__WHAT IS EXPECTED__:
Show every line in the entries below where the word "localNs" appears.

__Dataset entries__:
[Start of section]
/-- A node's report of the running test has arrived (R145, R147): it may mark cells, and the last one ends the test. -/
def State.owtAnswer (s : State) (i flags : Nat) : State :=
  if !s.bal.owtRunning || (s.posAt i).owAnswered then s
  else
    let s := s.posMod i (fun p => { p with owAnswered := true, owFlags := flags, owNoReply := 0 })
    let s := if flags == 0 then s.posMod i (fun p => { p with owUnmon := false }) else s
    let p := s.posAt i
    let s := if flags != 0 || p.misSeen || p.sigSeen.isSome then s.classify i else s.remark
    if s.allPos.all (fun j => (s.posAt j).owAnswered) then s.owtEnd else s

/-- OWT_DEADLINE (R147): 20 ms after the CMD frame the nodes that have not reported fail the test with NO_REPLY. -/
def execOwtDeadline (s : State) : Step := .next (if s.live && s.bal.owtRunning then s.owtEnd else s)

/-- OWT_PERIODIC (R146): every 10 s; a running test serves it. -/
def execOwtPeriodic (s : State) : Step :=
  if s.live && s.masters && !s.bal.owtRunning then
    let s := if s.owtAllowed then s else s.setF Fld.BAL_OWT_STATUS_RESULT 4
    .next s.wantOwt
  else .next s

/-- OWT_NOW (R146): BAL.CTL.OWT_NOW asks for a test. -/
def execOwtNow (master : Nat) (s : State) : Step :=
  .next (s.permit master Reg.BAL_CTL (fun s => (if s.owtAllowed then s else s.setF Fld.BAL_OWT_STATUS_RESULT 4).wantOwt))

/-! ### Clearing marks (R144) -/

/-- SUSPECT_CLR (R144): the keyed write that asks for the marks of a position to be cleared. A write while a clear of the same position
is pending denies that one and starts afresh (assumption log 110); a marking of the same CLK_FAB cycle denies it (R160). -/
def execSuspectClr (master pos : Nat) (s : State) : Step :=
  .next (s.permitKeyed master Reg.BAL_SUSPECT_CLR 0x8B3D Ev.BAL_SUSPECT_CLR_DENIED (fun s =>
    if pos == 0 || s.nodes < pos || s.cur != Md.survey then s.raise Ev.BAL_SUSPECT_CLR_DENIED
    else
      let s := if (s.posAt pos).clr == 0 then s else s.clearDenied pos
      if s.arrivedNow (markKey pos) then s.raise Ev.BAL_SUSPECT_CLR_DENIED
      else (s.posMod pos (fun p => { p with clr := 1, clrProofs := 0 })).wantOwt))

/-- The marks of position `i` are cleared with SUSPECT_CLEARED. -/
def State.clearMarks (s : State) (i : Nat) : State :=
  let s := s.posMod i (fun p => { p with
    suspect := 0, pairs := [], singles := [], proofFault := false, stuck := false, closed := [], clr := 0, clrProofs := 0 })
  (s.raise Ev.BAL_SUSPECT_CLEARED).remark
[End of section]
[Start of section]
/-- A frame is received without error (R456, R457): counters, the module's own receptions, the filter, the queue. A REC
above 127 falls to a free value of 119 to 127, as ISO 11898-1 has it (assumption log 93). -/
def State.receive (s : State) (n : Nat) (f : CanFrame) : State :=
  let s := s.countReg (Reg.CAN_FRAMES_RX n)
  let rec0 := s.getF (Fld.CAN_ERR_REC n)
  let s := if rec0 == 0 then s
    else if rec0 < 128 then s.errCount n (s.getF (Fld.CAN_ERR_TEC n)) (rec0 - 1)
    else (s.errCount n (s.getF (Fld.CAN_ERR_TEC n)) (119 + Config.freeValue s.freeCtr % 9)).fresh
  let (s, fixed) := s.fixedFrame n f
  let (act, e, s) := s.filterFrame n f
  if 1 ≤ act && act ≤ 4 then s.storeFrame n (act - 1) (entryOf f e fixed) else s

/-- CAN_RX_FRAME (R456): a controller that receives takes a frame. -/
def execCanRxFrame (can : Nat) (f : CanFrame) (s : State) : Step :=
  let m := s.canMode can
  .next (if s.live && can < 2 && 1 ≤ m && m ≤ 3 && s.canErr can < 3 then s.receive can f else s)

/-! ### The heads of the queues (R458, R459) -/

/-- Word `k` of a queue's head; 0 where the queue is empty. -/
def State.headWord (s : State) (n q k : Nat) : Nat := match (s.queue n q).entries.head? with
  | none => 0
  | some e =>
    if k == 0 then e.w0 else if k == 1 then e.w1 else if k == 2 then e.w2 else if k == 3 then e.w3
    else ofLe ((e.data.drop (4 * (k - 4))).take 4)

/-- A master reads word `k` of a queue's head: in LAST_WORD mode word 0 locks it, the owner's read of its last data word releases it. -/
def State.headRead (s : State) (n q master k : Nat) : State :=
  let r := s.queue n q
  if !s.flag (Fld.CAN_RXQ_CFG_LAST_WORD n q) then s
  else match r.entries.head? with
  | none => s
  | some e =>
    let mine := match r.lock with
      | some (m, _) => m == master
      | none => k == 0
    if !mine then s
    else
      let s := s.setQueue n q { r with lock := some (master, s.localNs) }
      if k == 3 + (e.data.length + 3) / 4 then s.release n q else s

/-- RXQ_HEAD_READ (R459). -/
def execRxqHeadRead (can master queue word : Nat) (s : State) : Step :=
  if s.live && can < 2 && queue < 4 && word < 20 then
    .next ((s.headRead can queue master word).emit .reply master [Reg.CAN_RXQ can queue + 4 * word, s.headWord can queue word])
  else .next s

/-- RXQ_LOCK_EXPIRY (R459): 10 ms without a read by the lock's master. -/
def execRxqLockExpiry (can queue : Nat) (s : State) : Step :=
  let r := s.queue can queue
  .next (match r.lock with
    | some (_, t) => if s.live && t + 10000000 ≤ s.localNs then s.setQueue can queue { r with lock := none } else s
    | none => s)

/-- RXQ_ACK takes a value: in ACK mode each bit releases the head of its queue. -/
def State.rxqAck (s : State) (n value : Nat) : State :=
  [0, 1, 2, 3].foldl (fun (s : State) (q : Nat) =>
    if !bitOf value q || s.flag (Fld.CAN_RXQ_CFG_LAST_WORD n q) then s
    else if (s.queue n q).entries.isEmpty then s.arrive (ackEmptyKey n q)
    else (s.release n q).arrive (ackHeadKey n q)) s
[End of section]
__WORKED SOLUTION__:
      let s := s.setQueue n q { r with lock := some (master, s.localNs) }
    | some (_, t) => if s.live && t + 10000000 ≤ s.localNs then s.setQueue can queue { r with lock := none } else s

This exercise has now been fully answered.